-- ==== Sys2Proof/Machine/Checkpoint.lean ====
section
/-! DEFINITION. Checkpoints: CKBEGIN, CKCOMMIT, RPGET and the CRC of a record (spec/22 R343 to R346, spec/23 R353). -/

namespace Sys2Proof.Machine

/-! ### CRC-64 (R344) -/

/-- One bit of the reflected CRC. -/
def crcBit (c : DWord) : DWord := if c.getLsbD 0 then (c >>> 1) ^^^ 0xC96C5795D7870F42 else c >>> 1

/-- One byte of the CRC. -/
def crcByte (c : DWord) (b : Byte) : DWord :=
  crcBit (crcBit (crcBit (crcBit (crcBit (crcBit (crcBit (crcBit (c ^^^ b.setWidth 64))))))))

/-- CRC-64 with the ECMA-182 polynomial, as the .xz format uses it (R344). -/
def crc64 (bs : List Byte) : DWord := ~~~(bs.foldl crcByte 0xFFFFFFFFFFFFFFFF)

/-! ### Spans of memory on MANTLE pages -/

/-- A run of bytes of one page: virtual and physical address, leaf, length. -/
structure Span where
  va : Nat
  pa : Nat
  pte : Nat
  n : Nat
  deriving DecidableEq, Repr

/-- The pages of a run of bytes, or the first failure: code, ACC and address (R345 step 3). -/
def spansOf (need : Need) (s : State) : Nat → Nat → Nat → Except (Nat × Nat × Nat) (List Span)
  | 0, _, _ => .ok []
  | fuel + 1, va, n =>
    if n = 0 then .ok []
    else match resolve s s.g.sp.home s.g.ctx s.g.sup false need va with
      | .error code => .error (code, need.acc, va)
      | .ok (pa, pte) =>
        if !pteMantle pte then .error (0x08, 1, va)
        else
          let k := min n (2 ^ 16 - va % 2 ^ 16)
          (spansOf need s fuel (va + k) (n - k)).map ({ va := va, pa := pa, pte := pte, n := k } :: ·)

/-- Spans of a run of n bytes. -/
def spans (need : Need) (s : State) (va n : Nat) : Except (Nat × Nat × Nat) (List Span) :=
  spansOf need s (n / 2 ^ 16 + 2) va n

/-- The lines of a run, each as an access of its first byte. -/
def Span.lines (x : Span) : List LaneAccess :=
  (List.range ((x.pa % 64 + x.n + 63) / 64)).map fun i =>
    { lane := 0, va := x.va / 64 * 64 + 64 * i, pa := x.pa / 64 * 64 + 64 * i, pte := x.pte }

/-- A line of a run that is poisoned beyond repair (R339, 25 R369). -/
def poisonedIn (s : State) (xs : List Span) : Option Nat :=
  xs.findSome? fun x => (x.lines.find? (linePoisoned s)).map (·.va)

/-- A poisoned line of a run awaits its mirror (25 R369). -/
def spansAwaited (s : State) (xs : List Span) : Bool := xs.any fun x => x.lines.any (mirrorAwaited s)

/-- The reading of a run repairs a line of a mirrored page of which one copy is poisoned (25 R369). -/
def repairSpans (xs : List Span) (s : State) : State := xs.foldl (fun s x => x.lines.foldl (fun s l => repairLine l s) s) s

/-- The bytes of a run. -/
def spanBytes (s : State) (xs : List Span) : List Byte := xs.flatMap fun x => s.bytes x.pa x.n

/-- Some page of a run is DEGRADED (22 Table 22.7). -/
def spansDegraded (s : State) (xs : List Span) : Bool := xs.any fun x => isDegraded s x.pa x.pte

/-- Runs of the home engines on the lines that are read close first (18 R292). -/
def closeSpans (xs : List Span) (s : State) : State :=
  xs.foldl (fun s x => closeRuns (homeOfPa x.pa) (fun r => x.pa / 64 ≤ r.pa / 64 && r.pa / 64 ≤ (x.pa + x.n) / 64) s) s

/-! ### The log (22 Table 22.6) -/

/-- RBASEk and RLENk. -/
def logBase (s : State) (pa k : Nat) : Nat := s.mem.readN (pa + 16 * k) 8
def logLen (s : State) (pa k : Nat) : Nat := s.mem.readN (pa + 16 * k + 8) 8
def logRjkt (s : State) (pa : Nat) : Nat := s.mem.readN (pa + 0x20) 8
def logRpc (s : State) (pa : Nat) : Nat := s.mem.readN (pa + 0x28) 8

/-- Offset of the first field outside the table. A region that leaves the address space fails in translation, and an RPC that is no
header only at a rollback (24 R359). -/
def logBad (s : State) (pa : Nat) : Option Nat :=
  let len (k : Nat) : Bool := logLen s pa k % 64 != 0 || 2 ^ 36 < logLen s pa k
  if logBase s pa 0 % 64 ≠ 0 then some 0
  else if len 0 then some 8
  else if logBase s pa 1 % 64 ≠ 0 then some 0x10
  else if len 1 then some 0x18
  else if 2 ^ 56 ≤ logRpc s pa then some 0x28
  else if s.mem.readN (pa + 0x30) 16 ≠ 0 then some 0x30
  else none

/-- The log at a virtual address, as a run of one page. -/
def logSpan (s : State) (l : Nat) : List Span :=
  match translate s s.g.sp.home s.g.ctx l with
  | .ok pa pte _ => [{ va := l, pa := pa, pte := pte, n := 192 }]
  | _ => []

/-- The checks of the log (R345 steps 1 to 3), after the reading of it has repaired what it can (25 R369); `k` goes on with its physical
address and its span. Of a diagnostic group CKBEGIN and CKCOMMIT raise the anchor trap (08 R135); RPGET never does (23 R353). -/
def withLog (need : Need) (l : DWord) (s : State) (k : Nat → List Span → State → Result) : Result :=
  let trap (code acc : Nat) (a : Nat) (t : State) : Result := trapAt code acc 0 (BitVec.ofNat 64 a) t
  if s.g.diag && need = .write then trap 0x0A need.acc l.toNat s
  else if l.toNat % 256 ≠ 0 then trap 0x06 need.acc l.toNat s
  else if 2 ^ 56 ≤ l.toNat then trap 0x05 need.acc l.toNat s
  else
    let log := logSpan s l.toNat
    if (log.any fun x => mustPrecede s false [(x.pa, 256)]) || spansAwaited s log then .next s
    else
      let t := repairSpans log s
      match log.findSome? fun x => logBad t x.pa with
      | some o => trap 0x05 need.acc (l.toNat + o) t
      | none => match spans need t l.toNat 192 with
        | .error (code, acc, a) => trap code acc a t
        | .ok [] => .next s
        | .ok (x :: xs) => k x.pa (x :: xs) t

/-- The region of a checkpoint is checked too. -/
def withRegion (base len : Nat) (s : State) (k : List Span → Result) : Result :=
  match spans .write s base len with
  | .error (code, acc, a) => trapAt code acc 0 (BitVec.ofNat 64 a) s
  | .ok xs => k xs

/-- The first six fields of a commit record, as bytes 0x00 to 0x2F (22 Table 22.7). -/
def recordHead (seq base len rpc rjkt state : Nat) : List Byte :=
  leBytes 8 seq ++ leBytes 8 base ++ leBytes 8 len ++ leBytes 8 rpc ++ leBytes 8 rjkt ++ leBytes 4 state ++ leBytes 4 0

/-- A commit record. -/
def recordBytes (head : List Byte) (crc : DWord) : List Byte := head ++ leBytes 8 crc.toNat ++ leBytes 8 0

/-- The record is posted, .mantle.sc: it follows every earlier access, and the split waits for it (R345). It raises no
counter (23 R348). The record is line k of the log's slots. -/
def postRecord (pa pte : Nat) (n : Nat) (bs : List Byte) (s : State) : State :=
  let a := pa + 0x40 + 0x40 * (n % 2)
  let w := releaseTokens .mantle s
  let p : Packet := { id := s.fresh, gid := some s.g.gid, ctx := s.g.ctx, src := s.g.sp.home, dst := homeOfPa a, pte := pte,
                      body := .store (bytesAt a bs), after := w, held := !w.isEmpty, mantle := mantleRelease (some .mantle) w,
                      seq := s.fresh }
  { s with packets := s.packets ++ [p], fresh := s.fresh + 1, g := { s.g with sp := { s.g.sp with crc := s.fresh + 2 } } }

/-! ### CKBEGIN and CKCOMMIT (R345, R353) -/

/-- A record that the split waits for is durable: one that was lost never is (R342). -/
def recordDurable (s : State) : Bool := !stillPending s (s.g.sp.crc - 2) && !s.g.lost.contains (s.g.sp.crc - 2)

/-- An access of a group writes MANTLE pages, or a deque whose elements may lie there. -/
def Access.mayMantle (a : Access) : Bool := a.kind.writes && (!a.elems.isEmpty || a.lanes.any fun l => pteMantle l.pte)

/-- Every write of the group to MANTLE pages is durable (R342, R345), those of splits that have ended among them: none is still to be
performed or copied, and none was lost. -/
def groupDurable (s : State) : Bool :=
  s.g.lost.isEmpty && !(s.g.accs.any Access.mayMantle) && !(s.g.mtx.any fun o => o.dests.any fun l => pteMantle l.pte)
    && !((s.packets ++ s.mirrors.map (·.2)).any fun p => p.gid == some s.g.gid && pteMantle p.pte)

/-- What both instructions begin with: the live set, convergence, MATRIX = 0 (R353, R335). -/
def ckStart (ls : BitVec 6) (s : State) (k : Result) : Result :=
  withLiveSet ls s fun _ => if !converged s then trapAt 0x0D 3 0 0 s else if counter .matrix s.g.sp ≠ 0 then .next s else k

/-- TEAMSTAT.CKOPEN (22 Table 22.8). -/
def setCkopen (x : Bool) (g : Group) : Group :=
  { g with teamstat := (g.teamstat &&& ~~~(4 : Word)) ||| if x then 4 else 0 }

/-- The checkpoint that CKBEGIN opens: a reopened one keeps its number. -/
def openedCheckpoint (l : DWord) (pa : Nat) (s : State) : Checkpoint :=
  let n := match s.g.ck with
    | some c => c.n
    | none => s.g.rpseq + 1
  let k := n.toNat % 2
  { log := l, n := n, base := BitVec.ofNat 64 (logBase s pa k), len := BitVec.ofNat 64 (logLen s pa k),
    rpc := BitVec.ofNat 64 (logRpc s pa), rjkt := BitVec.ofNat 64 (logRjkt s pa) }

/-- The record of a checkpoint. -/
def Checkpoint.head (c : Checkpoint) (state : Nat) : List Byte :=
  recordHead c.n.toNat c.base.toNat c.len.toNat c.rpc.toNat c.rjkt.toNat state

def execCkbegin (ls : BitVec 6) (a : SReg) (s : State) : Result :=
  if 2 ≤ s.g.sp.crc then
    (if recordDurable s then .next ((completeSafe s).setSp fun sp => { sp with crc := 0, region := none }) else .next s)
  else ckStart ls s (withLog .write (readS s a) s fun pa xs s =>
    let c := openedCheckpoint (readS s a) pa s
    withRegion c.base.toNat c.len.toNat s fun _ =>
      let s1 := closeSpans xs { s with g := setCkopen true { s.g with ck := some c } }
      .next (postRecord pa ((xs.head?.map (·.pte)).getD 0) c.n.toNat (recordBytes (c.head 1) 0) s1).spend)

/-- The end of CKCOMMIT (R345): the recovery point is the committed checkpoint. -/
def commitDone (s : State) : State :=
  let s1 := (completeSafe s).setSp fun sp => { sp with crc := 0, region := none }
  match s.g.ck with
  | none => s1
  | some c => { s1 with g := setCkopen false { s1.g with ck := none, rpseq := c.n, rppc := c.rpc, rpjkt := c.rjkt } }

def execCkcommit (ls : BitVec 6) (a : SReg) (s : State) : Result :=
  if 2 ≤ s.g.sp.crc then (if recordDurable s then .next (commitDone s) else .next s)
  else if s.g.sp.crc = 1 then .next s
  else ckStart ls s (
    match s.g.ck with
    | none => .next ((completeSafe s).setSp fun sp => { sp with region := none })
    | some c =>
      if readS s a ≠ c.log then trapAt 0x05 1 0 (readS s a) s
      else withLog .write (readS s a) s fun _ _ s =>
        withRegion c.base.toNat c.len.toNat s fun _ =>
          if (releaseTokens .mantle s).isEmpty && groupDurable s then .next (s.spend.setSp fun sp => { sp with crc := 1 }) else .next s)

/-- The CRC of an open checkpoint is formed and its record posted; consumed poison is contained (R345, R340). -/
def commitCrc (c : Checkpoint) (s : State) : Result :=
  let s0 := s.setSp fun sp => { sp with crc := 0 }
  withLog .write c.log s0 fun pa xs s1 =>
    withRegion c.base.toNat c.len.toNat s1 fun ys =>
      if spansAwaited s1 ys then .next s
      else match poisonedIn s1 ys with
      | some va => .next (consumePoison 0 (BitVec.ofNat 64 va) s1)
      | none =>
        let s2 := closeSpans (xs ++ ys) (repairSpans ys s1)
        let head := c.head (2 + flag (spansDegraded s2 (xs ++ ys)) 8)
        .next (postRecord pa ((xs.head?.map (·.pte)).getD 0) c.n.toNat (recordBytes head (crc64 (head ++ spanBytes s2 ys))) s2).spend

/-! ### RPGET (R346, R353) -/

/-- The fields of slot k of a log. -/
def slotN (bs : List Byte) (k o n : Nat) : Nat := leNat ((bs.drop (0x40 + 0x40 * k + o)).take n)

/-- ok(x) for slot k (R346), or the address of poison that it meets. -/
def slotOkay (s : State) (bs : List Byte) (k : Nat) : Except Nat Bool :=
  let base := slotN bs k 8 8
  let len := slotN bs k 0x10 8
  if slotN bs k 0x28 1 ≠ 2 then .ok false
  else match spans .read s base len with
    | .error _ => .ok false
    | .ok xs => match poisonedIn s xs with
      | some va => .error va
      | none =>
        let head := (bs.drop (0x40 + 0x40 * k)).take 0x30
        .ok ((crc64 (head ++ spanBytes s xs)).toNat == slotN bs k 0x30 8)

/-- The runs of memory whose CRC slot k makes the home engines form. -/
def slotSpans (s : State) (bs : List Byte) (k : Nat) : List Span :=
  match spans .read s (slotN bs k 8 8) (slotN bs k 0x10 8) with
  | .ok xs => if slotN bs k 0x28 1 = 2 then xs else []
  | .error _ => []

/-- The slot that recovery chooses, none where there is no recovery point (R346), or the address of poison. -/
def chosenSlot (s : State) (bs : List Byte) : Except Nat (Option Nat) :=
  let hi := if slotN bs 0 0 8 ≤ slotN bs 1 0 8 then 1 else 0
  let lo := 1 - hi
  match slotOkay s bs hi with
  | .error va => .error va
  | .ok true => if slotN bs hi 0 8 = slotN bs lo 0 8 + 1 then .ok (some hi) else lower lo
  | .ok false => lower lo
where
  lower (lo : Nat) : Except Nat (Option Nat) := match slotOkay s bs lo with
    | .error va => .error va
    | .ok true => .ok (some lo)
    | .ok false => .ok none

/-- SEQ of the slot that recovery chooses, 0 for none (R353). -/
def chosenSeq (s : State) (bs : List Byte) : Except Nat Nat := (chosenSlot s bs).map fun k => match k with
  | some k => slotN bs k 0 8
  | none => 0

/-- RPGET: the log is checked, and the home engines begin to read; the split waits in place. Its own earlier stores come
first. -/
def execRpget (_d a : SReg) (s : State) : Result :=
  if s.g.sp.crc = 1 then .next s
  else withLog .read (readS s a) s fun _ _ s =>
    if (ownPackets s).isEmpty && (ownAccesses s).isEmpty then .next (s.spend.setSp fun sp => { sp with crc := 1 }) else .next s

/-- The protected registers of the split's open region; none when there is no region, all when its entry can no longer be read
(22 R333; DESIGN CHOICE, log 39). -/
def protectedSet (s : State) : Option LiveSet := s.g.sp.region.map fun r =>
  match liveSetAt s r.pc.toNat r.ls with
  | .ok ls => ls
  | .error _ => wholeSet

/-- RPGET is over: sd takes its value, which closes a region that protects it (R334); an iteration with an instruction of class 7 is no spin
(10 R180). -/
def rpgetEnd (d : SReg) (x : DWord) (s t : State) : State :=
  let held := match protectedSet s with
    | some ls => d != 0 && inMask ls.s d.toNat
    | none => false
  (complete (writeS d x t)).setSp fun sp => { sp with dirty := true, region := if held then none else sp.region }

/-- The reading of RPGET is done: sd takes SEQ, or poison is consumed (R353). -/
def rpgetDone (d a : SReg) (s : State) : Result :=
  let s0 := s.setSp fun sp => { sp with crc := 0 }
  withLog .read (readS s0 a) s0 fun _ xs s1 =>
    match poisonedIn s1 xs with
    | some va => .next (consumePoison 0 (BitVec.ofNat 64 va) s1)
    | none =>
      let bs := spanBytes s1 xs
      let ys := slotSpans s1 bs 0 ++ slotSpans s1 bs 1
      if spansAwaited s1 ys then .next s
      else
        let s2 := closeSpans (xs ++ ys) (repairSpans ys s1)
        match chosenSeq s2 bs with
        | .error va => .next (consumePoison 0 (BitVec.ofNat 64 va) s2)
        | .ok n => .next (rpgetEnd d (BitVec.ofNat 64 n) s2 s2).spend

/-- The split of a group whose instruction waits for a CRC. -/
def crcSplit (g : Group) : Option Nat := (g.splits.find? fun sp => sp.crc == 1).map (·.idx)

/-- CHECKPOINT_CRC_COMPLETE (R344, R345, R353): the home engines have formed the CRC that an instruction of the group waits
for. -/
def execCheckpointCrcComplete (gid : Word) (s : State) : Result :=
  match focusGroup gid s with
  | none => .next s
  | some s1 =>
    match crcSplit s1.g with
    | none => .next s1
    | some i => match focusSplit i s1.g with
      | none => .next s1
      | some g =>
        let s2 := { s1 with g := g }
        match placeInstr g.sp, g.ck with
        | .ok (.rpget d a), _ => rpgetDone d a s2
        | .ok (.ckcommit _ _), some c => commitCrc c s2
        | _, _ => .next (s2.setSp fun sp => { sp with crc := 0 })

end Sys2Proof.Machine
end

★ ★ ★ ★ ★

# HOW TO COMPLETE THIS TASK:
Copy out every line of the records that the string "have" appears in.

# SOLUTION FOR THIS EXERCISE:
/-- Every write of the group to MANTLE pages is durable (R342, R345), those of splits that have ended among them: none is still to be
/-- CHECKPOINT_CRC_COMPLETE (R344, R345, R353): the home engines have formed the CRC that an instruction of the group waits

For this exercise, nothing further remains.